Stored data:
-- ==== Sys2Proof/Machine/Operands.lean ====
section
/-!
DEFINITION. Bit strings on natural numbers (00_scope.md R12, R13), the BitOrderTable and the byte transform
(43_bitordertable.md), the byte order of refills and emits (20_memory.md R55, R56), and the operands and chunks of the
commands (30_encoding.md R72 to R75, 42_byteadapter.md R152). A shift by `n` is division or multiplication by `2^n` on
naturals, so no shift has a largest amount (D36).
-/

namespace Sys2Proof.Machine

/-- `low(v, n)`: the low `n` bits (00_scope.md R12). -/
def low (v n : Nat) : Nat := v % 2 ^ n

/-- `content(reg, valid)`: the logical content of a register (00_scope.md R13, 10_state.md R24). -/
def content (reg : Word) (valid : Nat) : Nat := low reg.toNat valid

/-- `top(x, w, n)`: the top `n` bits of a `w`-bit value (00_scope.md R13). -/
def top (x w n : Nat) : Nat := x / 2 ^ (w - n)

/-- `x ++_b y`: a bit string followed by a `b`-bit one (00_scope.md R13). -/
def concatBits (x b y : Nat) : Nat := x * 2 ^ b + y

/-- `zext_64(v)` (00_scope.md R12). -/
def zext64 (v : Nat) : Word := BitVec.ofNat 64 v

/-- The Reader's logical content (10_state.md R24). -/
def readerContent (u : ReaderUnit) : Nat := content u.reg u.valid.toNat

/-- The Writer's logical content (10_state.md R24). -/
def writerContent (u : WriterUnit) : Nat := content u.reg u.valid.toNat

/-- `reverseBits(b)[i] = b[7 - i]` (43_bitordertable.md R170). -/
def reverseBits (b : Byte) : Byte := b.reverse

/-- The 256 entries of the BitOrderTable as 43_bitordertable.md R171 lists them (10_state.md R30): constant, with no
reset (R175). -/
def bitOrderTable : List Byte :=
  [0x00, 0x80, 0x40, 0xC0, 0x20, 0xA0, 0x60, 0xE0, 0x10, 0x90, 0x50, 0xD0, 0x30, 0xB0, 0x70, 0xF0] ++
  [0x08, 0x88, 0x48, 0xC8, 0x28, 0xA8, 0x68, 0xE8, 0x18, 0x98, 0x58, 0xD8, 0x38, 0xB8, 0x78, 0xF8] ++
  [0x04, 0x84, 0x44, 0xC4, 0x24, 0xA4, 0x64, 0xE4, 0x14, 0x94, 0x54, 0xD4, 0x34, 0xB4, 0x74, 0xF4] ++
  [0x0C, 0x8C, 0x4C, 0xCC, 0x2C, 0xAC, 0x6C, 0xEC, 0x1C, 0x9C, 0x5C, 0xDC, 0x3C, 0xBC, 0x7C, 0xFC] ++
  [0x02, 0x82, 0x42, 0xC2, 0x22, 0xA2, 0x62, 0xE2, 0x12, 0x92, 0x52, 0xD2, 0x32, 0xB2, 0x72, 0xF2] ++
  [0x0A, 0x8A, 0x4A, 0xCA, 0x2A, 0xAA, 0x6A, 0xEA, 0x1A, 0x9A, 0x5A, 0xDA, 0x3A, 0xBA, 0x7A, 0xFA] ++
  [0x06, 0x86, 0x46, 0xC6, 0x26, 0xA6, 0x66, 0xE6, 0x16, 0x96, 0x56, 0xD6, 0x36, 0xB6, 0x76, 0xF6] ++
  [0x0E, 0x8E, 0x4E, 0xCE, 0x2E, 0xAE, 0x6E, 0xEE, 0x1E, 0x9E, 0x5E, 0xDE, 0x3E, 0xBE, 0x7E, 0xFE] ++
  [0x01, 0x81, 0x41, 0xC1, 0x21, 0xA1, 0x61, 0xE1, 0x11, 0x91, 0x51, 0xD1, 0x31, 0xB1, 0x71, 0xF1] ++
  [0x09, 0x89, 0x49, 0xC9, 0x29, 0xA9, 0x69, 0xE9, 0x19, 0x99, 0x59, 0xD9, 0x39, 0xB9, 0x79, 0xF9] ++
  [0x05, 0x85, 0x45, 0xC5, 0x25, 0xA5, 0x65, 0xE5, 0x15, 0x95, 0x55, 0xD5, 0x35, 0xB5, 0x75, 0xF5] ++
  [0x0D, 0x8D, 0x4D, 0xCD, 0x2D, 0xAD, 0x6D, 0xED, 0x1D, 0x9D, 0x5D, 0xDD, 0x3D, 0xBD, 0x7D, 0xFD] ++
  [0x03, 0x83, 0x43, 0xC3, 0x23, 0xA3, 0x63, 0xE3, 0x13, 0x93, 0x53, 0xD3, 0x33, 0xB3, 0x73, 0xF3] ++
  [0x0B, 0x8B, 0x4B, 0xCB, 0x2B, 0xAB, 0x6B, 0xEB, 0x1B, 0x9B, 0x5B, 0xDB, 0x3B, 0xBB, 0x7B, 0xFB] ++
  [0x07, 0x87, 0x47, 0xC7, 0x27, 0xA7, 0x67, 0xE7, 0x17, 0x97, 0x57, 0xD7, 0x37, 0xB7, 0x77, 0xF7] ++
  [0x0F, 0x8F, 0x4F, 0xCF, 0x2F, 0xAF, 0x6F, 0xEF, 0x1F, 0x9F, 0x5F, 0xDF, 0x3F, 0xBF, 0x7F, 0xFF]

/-- `xform(order, b)`, applied to every byte that crosses between a register and a byte stream (43_bitordertable.md
R172, 20_memory.md R52). -/
def xform : BitOrder → Byte → Byte
  | .mostSignificantFirst, b => b
  | .leastSignificantFirst, b => reverseBits b

/-- The value of a byte list, first byte most significant (20_memory.md R55, R57). -/
def packBytes : List Byte → Nat
  | [] => 0
  | b :: bs => b.toNat * 2 ^ (8 * bs.length) + packBytes bs

/-- The low `m` bytes of a value, most significant first (20_memory.md R56, R57). -/
def unpackBytes : Nat → Nat → List Byte
  | 0, _ => []
  | m + 1, y => BitVec.ofNat 8 (y / 2 ^ (8 * m)) :: unpackBytes m y

/-- `F`: the fresh bits of a refill (20_memory.md R55, 40_bitreader.md R110). -/
def freshBits (order : BitOrder) (bytes : List Byte) : Nat := packBytes (bytes.map (xform order))

/-- The bytes of an `m`-byte emit of `y`, in stream order (20_memory.md R56). -/
def emittedBytes (order : BitOrder) (m y : Nat) : List Byte := (unpackBytes m y).map (xform order)

/-- The bits up to the next byte boundary (41_bitwriter.md R130). -/
def paddingBits (valid : Nat) : Nat := (8 - valid % 8) % 8

/-- Store bytes into a buffer from position `i` on; the other positions keep their values (42_byteadapter.md R153,
R154). -/
def storeAt (buf : List Byte) (i : Nat) (bytes : List Byte) : List Byte :=
  buf.take i ++ bytes ++ buf.drop (i + bytes.length)

/-- The chunks of a byte command of `len` bytes: 8 bytes while 8 or more remain, then one of `len mod 8` when that is
not 0 (42_byteadapter.md R152, R161, R162). -/
def chunkSizes (len : Nat) : List Nat :=
  List.replicate (len / Config.chunkBytes) Config.chunkBytes
    ++ (if len % Config.chunkBytes = 0 then [] else [len % Config.chunkBytes])

/-- The chunk of `c` bytes at position `i` of the host's buffer, as a number (42_byteadapter.md R161, R162). -/
def chunkValue (buf : List Byte) (i c : Nat) : Nat := packBytes ((buf.drop i).take c)

end Sys2Proof.Machine
end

> Your instructions
Using the records above, restate word for word the lines from the one with "0x7C, 0xFC] ++" through the one with "0x7A, 0xFA] ++", both included.

> Answer box
  [0x0C, 0x8C, 0x4C, 0xCC, 0x2C, 0xAC, 0x6C, 0xEC, 0x1C, 0x9C, 0x5C, 0xDC, 0x3C, 0xBC, 0x7C, 0xFC] ++
  [0x02, 0x82, 0x42, 0xC2, 0x22, 0xA2, 0x62, 0xE2, 0x12, 0x92, 0x52, 0xD2, 0x32, 0xB2, 0x72, 0xF2] ++
  [0x0A, 0x8A, 0x4A, 0xCA, 0x2A, 0xAA, 0x6A, 0xEA, 0x1A, 0x9A, 0x5A, 0xDA, 0x3A, 0xBA, 0x7A, 0xFA] ++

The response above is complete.